Publication year - 2016
Publication title -
fisheries oceanography
Language(s) - English
Resource type - Journals
SCImago Journal Rank - 1.016
H-Index - 80
eISSN - 1365-2419
pISSN - 1054-6006
DOI - 10.1111/fog.12115
Subject(s) - fishing , fishery , predation , catch per unit effort , sea surface temperature , stock assessment , generalized additive model , spatial variability , environmental science , oceanography , ecology , biology , geology , statistics , mathematics
The capture of target species using pots or traps can be affected by interactions that occur inside fishing gear. In the Tasmanian southern rock lobster ( Jasus edwardsii ) fishery ( SRLF ), predation by octopus is known to vary spatially, assumed to be in response to different environmental and ecological conditions. However, these effects are not well understood and there is concern that changes in the system, as a result of climate change, may alter the spatial distribution and extent of octopus predation. Using fishery‐dependent commercial time series data (2000–2011), we first examined how in‐pot lobster mortality by octopus predation varied across fishing areas at inter‐ and intra‐annual scales. These spatial and temporal patterns were examined using dynamic regression models ( DRM ) using lagged variables of lobster abundance (lobster catch per unit effort, CPUE ), fishing effort (potlifts) and environmental variables (sea surface temperature, SST ).
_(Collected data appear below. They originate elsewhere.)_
-- ==== Sys2Proof/Certificates/Slice0/Obligations.lean ====
section
/-! DEFINITION. The statements for the provers: what the commands of the block do, by the rules of the manual. -/

open Sys2Proof Sys2Proof.Machine

/-- O1. The command at the front of the queue takes effect, with the queue's rest waiting behind it; on an empty
queue the block idles (the model's own queue: log entries 1 and 2). -/
def Obligations.StepRunsFront : Prop :=
  (∀ (c : Instr) (rest : List Instr) (s : State),
    step { s with pending := c :: rest } = exec c { s with pending := rest }) ∧
  (∀ s : State, s.pending = [] → step s = .next s)

/-- O2. Every command completes in every state, and every step answers a next state; a step takes exactly the command
at the front of the queue, and no command adds, drops or reorders a waiting one (log entries 1 to 3). -/
def Obligations.StepTakesFront : Prop :=
  (∀ (c : Instr) (s : State), ∃ t, exec c s = .next t ∧ t.pending = s.pending) ∧
  ∀ s : State, ∃ t, step s = .next t ∧ t.pending = s.pending.tail

/-- O3. Every step keeps the byte stores in canonical form and the Underlays one entry a line, 128 bytes each. -/
def Obligations.StepKeepsCanonical : Prop :=
  ∀ s t : State, s.Canonical → step s = .next t → t.Canonical

/-- O4. What reset leaves: the course counter 0, no image, no event waiting, no poisoned sector, nothing in an
Underlay, every bay and session empty, KP_APERTURE 0 and KP_IDENT as the register table has them. -/
def Obligations.ResetState : Prop :=
  State.reset.Canonical ∧ State.reset.pending = [] ∧ State.reset.course.count = 0 ∧ State.reset.image = none ∧
  State.reset.raised = [] ∧ State.reset.evtBuf = [] ∧ State.reset.poison = [] ∧ State.reset.under = [] ∧
  (∀ b, State.reset.bay b = BayState.empty) ∧ (∀ e slot, State.reset.session e slot = Session.closed) ∧
  (∀ off, State.reset.reg off = RegMap.resetWord off) ∧
  State.reset.fld Reg.kpApertureBase = 0 ∧ State.reset.fld Reg.kpIdentFamily = 0x50 ∧
  State.reset.fld Reg.kpIdentPart = 0x32A ∧ State.reset.fld Reg.kpIdentStep = 0xA1

/-- O5. Accesses that are not carried out. A BAR0 access that is not 32 or 64 bits wide, or not aligned to its
width, is answered by all ones (a read) or ignored (a write) with a malformed-access event; one to the window of a
die without power, or to an unpopulated offset, is answered by 0xFFFF_FFFF or discarded with a die-unpowered or an
unmapped-access event. Nothing else changes. Which of two causes is recorded is the model's choice: the malformed one
before any other (log entry 100), a die without power before an unpopulated offset (log entry 77). -/
def Obligations.AccessRefused : Prop :=
  ∀ (p : Path) (off width : Nat) (v : BitVec 64) (s : State), s.reach p = true →
  (¬(width = 4 ∧ off % 4 = 0) → ¬(width = 8 ∧ off % 8 = 0) →
    exec (.registerRead p off ⟨width, none⟩) s =
      .next { s.raise (srcPath p) 0xC 0x07 (off / 16) with resp := .word (2 ^ (8 * width) - 1) } ∧
    exec (.registerWrite p off width ⟨v, none⟩) s = .next (s.raise (srcPath p) 0xC 0x07 (off / 16))) ∧
  (width = 4 → off % 4 = 0 → ∀ num,
    (∃ die, RegMap.dieOf off = some die ∧ s.powered die = false ∧ num = 0x09) ∨
      (RegMap.at? off = none ∧ num = 0x08 ∧ ∀ die, RegMap.dieOf off = some die → s.powered die = true) →
    exec (.registerRead p off ⟨width, none⟩) s =
      .next { s.raise (srcPath p) 0xC num (off / 16) with resp := .word 0xFFFFFFFF } ∧
    exec (.registerWrite p off width ⟨v, none⟩) s = .next (s.raise (srcPath p) 0xC num (off / 16)))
This demonstrated that in‐pot mortality in most areas was strongly affected by the current lobster CPUE (indicating an instantaneous direct impact), whereas fishing effort and SST differed spatially in terms of lag selection and correlation sign. Most eastern Tasmanian areas showed a stronger effect of fishing effort rather than SST , with the opposite pattern along the west coast. We provide the first classification of SRLF stock assessment areas based on predation risk level and identify the explanatory fishing and environmental factors.